Problem statement »
Reproduce exactly, from the data that follows, the line with "namespace Sys2Proof.Machine", the line with "def Fmt.code : Fmt → Nat", and every line that lies between them.

___ Data extract ___

-- ==== Sys2Proof/Machine/Numeric.lean ====
section
/-!
DEFINITION. Number formats and exact arithmetic: the encodings of R181 to R187, the roundings of R198 to R207, the ranking of
R148, and the correctly rounded operations of R243 and R244. Every finite value is a dyadic number held exactly.
-/
namespace Sys2Proof.Machine

/-- An extended value: NaN, an infinity, or (-1)^neg * mant * 2^exp. -/
inductive Ext
  | nan
  | inf (neg : Bool)
  | fin (neg : Bool) (mant : Nat) (exp : Int)
  deriving DecidableEq, Repr

/-- Format codes of R181, the reserved codes 0xD to 0xF left out. -/
inductive Fmt
  | fp32 | bf16 | fp16 | e4m3 | e5m2 | e2m1 | int32 | int8 | int4 | mxE4m3 | mxE5m2 | mxFp4 | mxInt8
  deriving DecidableEq, Repr

/-- R181: the format of a code. -/
def Fmt.ofCode : Nat → Option Fmt
  | 0 => some .fp32 | 1 => some .bf16 | 2 => some .fp16 | 3 => some .e4m3 | 4 => some .e5m2 | 5 => some .e2m1
  | 6 => some .int32 | 7 => some .int8 | 8 => some .int4 | 9 => some .mxE4m3 | 10 => some .mxE5m2 | 11 => some .mxFp4
  | 12 => some .mxInt8 | _ => none

/-- R181: the code of a format. -/
def Fmt.code : Fmt → Nat
  | .fp32 => 0 | .bf16 => 1 | .fp16 => 2 | .e4m3 => 3 | .e5m2 => 4 | .e2m1 => 5 | .int32 => 6 | .int8 => 7 | .int4 => 8
  | .mxE4m3 => 9 | .mxE5m2 => 10 | .mxFp4 => 11 | .mxInt8 => 12

/-- R181: the element width in bits. -/
def Fmt.width : Fmt → Nat
  | .fp32 | .int32 => 32
  | .bf16 | .fp16 => 16
  | .e2m1 | .int4 | .mxFp4 => 4
  | _ => 8

/-- Whether the format has block scales. -/
def Fmt.isMx : Fmt → Bool
  | .mxE4m3 | .mxE5m2 | .mxFp4 | .mxInt8 => true
  | _ => false

/-- The element format inside an MX format. -/
def Fmt.element : Fmt → Fmt
  | .mxE4m3 => .e4m3 | .mxE5m2 => .e5m2 | .mxFp4 => .e2m1 | f => f

/-- Whether the format is one of two's complement integers (R183). -/
def Fmt.isInt : Fmt → Bool
  | .int32 | .int8 | .int4 => true
  | _ => false

/-- Exponent bits, mantissa bits and bias of R182. -/
def Fmt.params : Fmt → Nat × Nat × Nat
  | .fp32 => (8, 23, 127) | .bf16 => (8, 7, 127) | .fp16 => (5, 10, 15)
  | .e5m2 | .mxE5m2 => (5, 2, 15) | .e4m3 | .mxE4m3 => (4, 3, 7) | _ => (2, 1, 1)

/-- The encoding of the largest finite magnitude (R182, R183, R185). -/
def Fmt.maxFinite : Fmt → Nat
  | .fp32 => 0x7F7FFFFF | .bf16 => 0x7F7F | .fp16 => 0x7BFF | .e5m2 | .mxE5m2 => 0x7B | .e4m3 | .mxE4m3 => 0x7E
  | .e2m1 | .mxFp4 => 7 | .int32 => 0x7FFFFFFF | .int8 => 0x7F | .int4 => 7 | .mxInt8 => 0x7F

/-- The canonical NaN of R182; formats without one give +0 or 0 (R206). -/
def Fmt.canonicalNan : Fmt → Nat
  | .fp32 => 0x7FC00000 | .bf16 => 0x7FC0 | .fp16 => 0x7E00 | .e5m2 | .mxE5m2 => 0x7E | .e4m3 | .mxE4m3 => 0x7F | _ => 0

___

Task result »
namespace Sys2Proof.Machine

/-- An extended value: NaN, an infinity, or (-1)^neg * mant * 2^exp. -/
inductive Ext
  | nan
  | inf (neg : Bool)
  | fin (neg : Bool) (mant : Nat) (exp : Int)
  deriving DecidableEq, Repr

/-- Format codes of R181, the reserved codes 0xD to 0xF left out. -/
inductive Fmt
  | fp32 | bf16 | fp16 | e4m3 | e5m2 | e2m1 | int32 | int8 | int4 | mxE4m3 | mxE5m2 | mxFp4 | mxInt8
  deriving DecidableEq, Repr

/-- R181: the format of a code. -/
def Fmt.ofCode : Nat → Option Fmt
  | 0 => some .fp32 | 1 => some .bf16 | 2 => some .fp16 | 3 => some .e4m3 | 4 => some .e5m2 | 5 => some .e2m1
  | 6 => some .int32 | 7 => some .int8 | 8 => some .int4 | 9 => some .mxE4m3 | 10 => some .mxE5m2 | 11 => some .mxFp4
  | 12 => some .mxInt8 | _ => none

/-- R181: the code of a format. -/
def Fmt.code : Fmt → Nat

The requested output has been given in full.